По-моему, ей было просто приятно расстраиваться из-за меня, сознавать, что я внушаю беспокойство. Тем ее, что за Ленку тетя Вера могла как-то очень быстро успокаиваться.

Ленка на стройку, конечно, не пошла — раз она будет курортологом, зачем ей стройка! «Подходящей» работы не находилось. И Ленка сидела дома. Предполагалось, что она не просто сидит, а усиленно готовится к экзаменам. Но это только предполагалось. Я-то знаю, как Ленка готовится! Спит целый день, ей даже читать лень. Но тетю Веру успокаивало то, что Ленка имеет возможность готовиться.

Я давно заметила: меньше всех делает тот, кто больше всех свободен. Я сама, когда у меня много свободного времени, совсем ничего не делаю. Потому что всегда кажется: время еще есть, еще успею.

— Тетя Вера, я опаздываю, — заторопилась я и посмотрела на часы.
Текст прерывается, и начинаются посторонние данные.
/-- R192: LAST of an encoded address, where it stands in the window. -/
theorem lastBit_of_holdsAt {u : State} {i : Nat} {e : AddrEntry} {last : Bool} (h : HoldsAt u i (addressBytes e last)) :
    (u.inByte (i + 6)).toNat % 2 = if last then 1 else 0 := by
  rw [h 6 (by rw [addressBytes_length]; decide), addressBytes_ssid, BitVec.toNat_ofNat]
  split <;> split <;> omega

/-! ### The obligations -/

/-- Settles O53: entry 0 is the decoded address, which may be encoded, and its bytes are those of the window. -/
theorem addressRoundTrip : Obligations.AddressRoundTrip := by
  intro s t hp htable hwin hlen hlow hrsv ht
  have hmax := hp.2.2.1
  obtain ⟨e, hdec, hdecoded⟩ := (addressDecodeReadsSevenBytes.2 s hwin).1 hlen htable hmax
  have hstate := Host.Outcome.next.inj (ht.symm.trans hdec)
  have hentry : t.entry 0 = e := by
    rw [hstate]
    exact entry_set_same e (by omega)
  have hparams : t.params.valid := by
    rw [hstate]
    exact hp
  have hvalid : t.entryValid 0 := by
    obtain ⟨-, hclen, -, -, hssid, -⟩ := hdecoded
    rw [State.entryValid, hentry]
    exact ⟨hclen, by omega⟩
  obtain ⟨v, hexec, -, hwrote, -⟩ := (addressEncodeWritesSevenBytes t hparams).1 hvalid
  rw [hentry, addressBytes_of_decoded hdecoded hlow hrsv] at hwrote
  exact ⟨v, hexec, hwrote⟩

/-- Settles O54: the frame stands in the window as it was encoded, so each entry is restored, LAST ends the loop after
NADDR addresses, and the payload is the remainder. -/
theorem frameRoundTrip : Obligations.FrameRoundTrip := by
  intro s t u hp hswin h2 hmax hentries hfit ht hparams htable hwin hlen hbytes
  obtain ⟨t', ht', -, hwrote, -⟩ := frameEncodeWritesFrame s hp hswin h2 hmax (fun i hi => (hentries i hi).1) hfit
  obtain rfl : t = t' := Host.Outcome.next.inj (ht.symm.trans ht')
  obtain ⟨⟨-, hibuf⟩, ⟨-, hobuf⟩, -, haddr⟩ := hp
  obtain ⟨hn, hholds⟩ := holdsAt_of_output (bs := frameBytes s) hwrote (by rw [frameBytes_length]; omega) hlen hbytes
  rw [frameBytes_length] at hn
  obtain ⟨haddrs, hctrl, hpid, hpayload⟩ := frame_of_holdsAt hholds
  have hbit : ∀ j < s.naddr.toNat, (u.inByte (7 * j + 6)).toNat % 2 = if j + 1 = s.naddr.toNat then 1 else 0 :=
    fun j hj => by simpa using lastBit_of_holdsAt (haddrs j hj)
  have hmore : ∀ j, j + 1 < s.naddr.toNat → (u.inByte (7 * j + 6)).toNat % 2 = 0 := fun j hj => by
    rw [hbit j (by omega), if_neg (by omega)]
  have hlast : (u.inByte (7 * (s.naddr.toNat - 1) + 6)).toNat % 2 = 1 := by
    rw [hbit _ (by omega), if_pos (by omega)]
  refine ⟨_, exec_ax25DecF_ok (by omega) (by rw [hparams]; exact hmax) (by omega) hmore hlast hwin (by omega), rfl, ?_,
    fun i hi => ?_, ?_, ?_, ?_, hpayload⟩
  · simp
  · rw [entry_of_decodedEntries (s := u) (n := s.naddr.toNat) rfl, if_pos hi]
    exact restored_of_decoded (hentries i hi)
      (fun k hk => haddrs i hi k (by rw [addressBytes_length]; exact hk)) (decAddr_isDecoded u (7 * i))
  · simp only [hctrl, hpid]
  · have hsum : u.ioff.toNat + u.ilen.toNat ≤ s.params.ibufSize := hparams ▸ hwin
    rw [BitVec.toNat_ofNat]
    omega
  · rw [hn, Nat.add_sub_cancel_left, BitVec.ofNat_toNat, BitVec.setWidth_eq]

end Sys2Proof.Proofs

/-! The invariant of the block (R5, R25, R27, R28, R43, R50, R231): it holds at reset, and every step keeps it. First what
a state keeps that its fields determine, then the commands, then the host's events, then the obligations. -/

namespace Sys2Proof.Proofs

open Sys2Proof.Machine Sys2Proof.Laws

/-! ### The invariant of a state whatever its BUSY and RST -/

/-- The invariant but for the two clauses on BUSY and RST: what a command may rely on and must leave. -/
structure Sound (s : State) : Prop where
  params : s.params.valid
  table : s.addrs.length = s.params.maxAddr
  memForm : s.mem.wf
  memInBuffers : ∀ c ∈ s.mem, inBuffer s.params c.1 = true
  output : s.olen.toNat ≤ s.params.obufSize
  remainder : s.remOff.toNat + s.remLen.toNat ≤ s.params.ibufSize
  errCode : s.status.err.toNat ≤ 9
  noError : s.status.err = 0 → s.status.efield = 0 ∧ s.status.ebyte = 0 ∧ s.status.epos = 0

theorem sound_of_inv {s : State} (h : s.Inv) : Sound s :=
  ⟨h.params, h.table, h.memForm, h.memInBuffers, h.output, h.remainder, h.errCode, h.noError⟩

/-- A sound idle block meets the invariant. -/
theorem inv_of_sound {s : State} (h : Sound s) (hp : s.pend = none) : s.Inv :=
  { params := h.params
    table := h.table
    memForm := h.memForm
    memInBuffers := h.memInBuffers
    busyStatus := fun hb => by simp [State.busy, hp] at hb
    resetIdle := fun _ => hp
    output := h.output
    remainder := h.remainder
    errCode := h.errCode
    noError := h.noError }

/-- The invariant reads the fields named here and no other. -/
theorem inv_of_eq {s t : State} (h : s.Inv) (hparams : t.params = s.params) (htable : t.addrs.length = s.addrs.length)
    (hmem : t.mem = s.mem) (hpend : t.pend = s.pend) (hstatus : t.status = s.status) (hrst : t.rst = s.rst)
    (holen : t.olen = s.olen) (hoff : t.remOff = s.remOff) (hlen : t.remLen = s.remLen) : t.Inv := by
  constructor
  · rw [hparams]; exact h.params
  · rw [htable, hparams]; exact h.table
  · rw [hmem]; exact h.memForm
  · rw [hmem, hparams]; exact h.memInBuffers
  · rw [State.busy, hpend, hstatus]; exact h.busyStatus
  · rw [hrst, hpend]; exact h.resetIdle
  · rw [holen, hparams]; exact h.output
  · rw [hoff, hlen, hparams]; exact h.remainder
  · rw [hstatus]; exact h.errCode
  · rw [hstatus]; exact h.noError

/-! ### Commands (R87, R230) -/

/-- R231: the error of a raise is a code from 1 to 9. -/
theorem sound_raisedState {s : State} (h : Sound s) (r : Raise) : Sound (raisedState s r) :=
  { h with
    errCode := (Err.code_range r.err).2
    noError := fun h0 => absurd h0 (Err.code_ne_zero r.err) }

/-- R50, R57: the output keeps the form of the memory and stays in OBUF. -/
theorem sound_memory_of_output {s u : State} (h : Sound s) (hparams : u.params = s.params) (ho : Output s u) :
    u.mem.wf ∧ (∀ c ∈ u.mem, inBuffer u.params c.1 = true) ∧ u.olen.toNat ≤ u.params.obufSize := by
  rw [hparams]
  rcases ho with ⟨hmem, holen⟩ | ⟨bs, hfit, hmem, holen⟩
  · rw [hmem, holen]
    exact ⟨h.memForm, h.memInBuffers, h.output⟩
  · rw [hmem, holen]
    refine ⟨wf_writeBytes bs h.memForm obufBase, fun c hc => ?_, ?_⟩
    · rcases mem_writeBytes hc with ⟨hlo, hhi⟩ | hc
      · simp only [inBuffer, Bool.or_eq_true, Bool.and_eq_true, decide_eq_true_eq]
        omega
      · exact h.memInBuffers c hc
    · obtain ⟨-, ⟨-, hobuf⟩, -⟩ := h.params
      rw [BitVec.toNat_ofNat]
      omega

/-- R28: the remainder is a range of IBUF. -/
theorem sound_remainder {s u : State} (h : Sound s) (hr : Remainder s u) :
    u.remOff.toNat + u.remLen.toNat ≤ s.params.ibufSize := by
  rcases hr with ⟨hoff, hlen⟩ | ⟨hw, n, hn, hoff, hlen⟩
  · rw [hoff, hlen]
    exact h.remainder
  · obtain ⟨⟨-, hibuf⟩, -⟩ := h.params
    unfold State.windowOk at hw
    rw [hoff, hlen, BitVec.toNat_ofNat, BitVec.toNat_ofNat]
    omega

/-- R76: what a command writes before it completes without an error. -/
theorem sound_of_result {i : Instr} {s u : State} (h : Sound s) (hr : Result i s u) : Sound u := by
  have hchanged := result_changed hr
  have hparams : u.params = s.params := by rw [hchanged]
  obtain ⟨hform, hin, hout⟩ := sound_memory_of_output h hparams (result_output hr)
  refine ⟨hparams ▸ h.params, ?_, hform, hin, hout, ?_, ?_, ?_⟩
  · rw [result_table hr h.table, hparams, h.table]
  · rw [hparams]
    exact sound_remainder h (result_remainder hr)
  · rw [hchanged]
    exact h.errCode
  · rw [hchanged]
    exact h.noError

/-- R153: the outputs that a matched decoder keeps on an error. -/
theorem sound_matchedReport {s : State} {n : Nat} (a b : Nat) (h : Sound s) (hw : s.windowOk) (hn : n ≤ s.ilen.toNat) :
    Sound (s.matchedReport n a b) :=
  { h with remainder := sound_remainder (s := s) h (.inr ⟨hw, n, hn, rfl, rfl⟩) }

/-- However a command ends, it leaves the invariant. -/
theorem inv_of_ends {i : Instr} {s t : State} (h : Sound s) (he : Ends i s t) : t.Inv := by
  cases he with
  | ok u hr => exact inv_of_sound { sound_of_result h hr with } rfl
  | raised r => exact inv_of_sound (sound_raisedState h r) rfl
  | matchedRaised n a b r hl hw hn => exact inv_of_sound (sound_raisedState (sound_matchedReport a b h hw hn) r) rfl

/-- The engine step leaves the invariant. -/
theorem inv_of_engineStep {c : Word} {s t : State} (h : s.Inv) (ht : engineStep c s = .next t) : t.Inv := by
  have hs : Sound s.sampleNow := { sound_of_inv h with }
  unfold engineStep at ht
  split at ht
  · exact inv_of_ends hs (exec_cases ht)
  · rw [execIllegal_eq] at ht
    obtain rfl := Host.Outcome.next.inj ht
    exact inv_of_sound (sound_raisedState hs _) rfl

/-! ### Host events (R52, R56, R85, R86, R260) -/

/-- OVR is in no clause of the invariant (R25). -/
theorem inv_ovr {s : State} (h : s.Inv) (b : Bool) : { s with status := { s.status with ovr := b } }.Inv :=
  { h with
    busyStatus := fun hb => congrArg (fun t : Status => { t with ovr := b }) (h.busyStatus hb) }

theorem inv_writeStatus {s : State} (h : s.Inv) (v : Word) : (s.writeStatus v).Inv := by
  rw [writeStatus_eq]
  exact inv_ovr h _

theorem inv_bufWriteAll {s : State} (h : s.Inv) (a : Nat) (xs : List Byte) : (s.bufWriteAll a xs).Inv := by
  induction xs generalizing s a with
  | nil => exact h
  | cons x xs ih =>
    refine ih ?_ (a + 1)
    obtain ⟨hform, hin⟩ := bufWrite_keeps ⟨h.memForm, h.memInBuffers⟩ a x
    rw [bufWrite_eq]
    exact { h with memForm := hform, memInBuffers := hin }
Даже под страхом смертной казни я смогла бы больше стоять и смотреть на ее поднятые изумленные брови. Я ушла, ни разу не оглянувшись. Но я и так знала, что тетя Вера смотрит мне вслед. Теперь я ничего не имела против — пусть порасстраивается из-за меня, если ей это приносит удовольствие. Нельзя лишать человека удовольствия.

На воротах у входа на водную станцию водружены два шара, как скафандры водолазных костюмов. Маленькое помещение у входа все сложено из нешироких граней и напоминает риф у берега.

Левитин стоял у самых ворот.

Рядом с ним стояли и кого-то ждали человек пять. Губарев… Аня Брянцева, та самая Аня из нашей бригады, которая всегда работала с лицом, прикрытым до самых глаз. И наша Ленка. Ленку, наверное, познакомил с ними Костя: вчера еще она ни с кем не была знакома.

Старший прораб был в белой спортивной тенниске, в светлых, нешироких брюках. Стоял пригнувшись и отведя руки назад. Явно рассказывал о каком-то очень красивом прыжке. Неужели о своем? Потом он взмахнул руками и, красиво пружиня, выпрямился. Теперь я уже не сомневалась, что он рассказывал о себе. Такие движения может делать только тот, у кого есть навык в прыжках.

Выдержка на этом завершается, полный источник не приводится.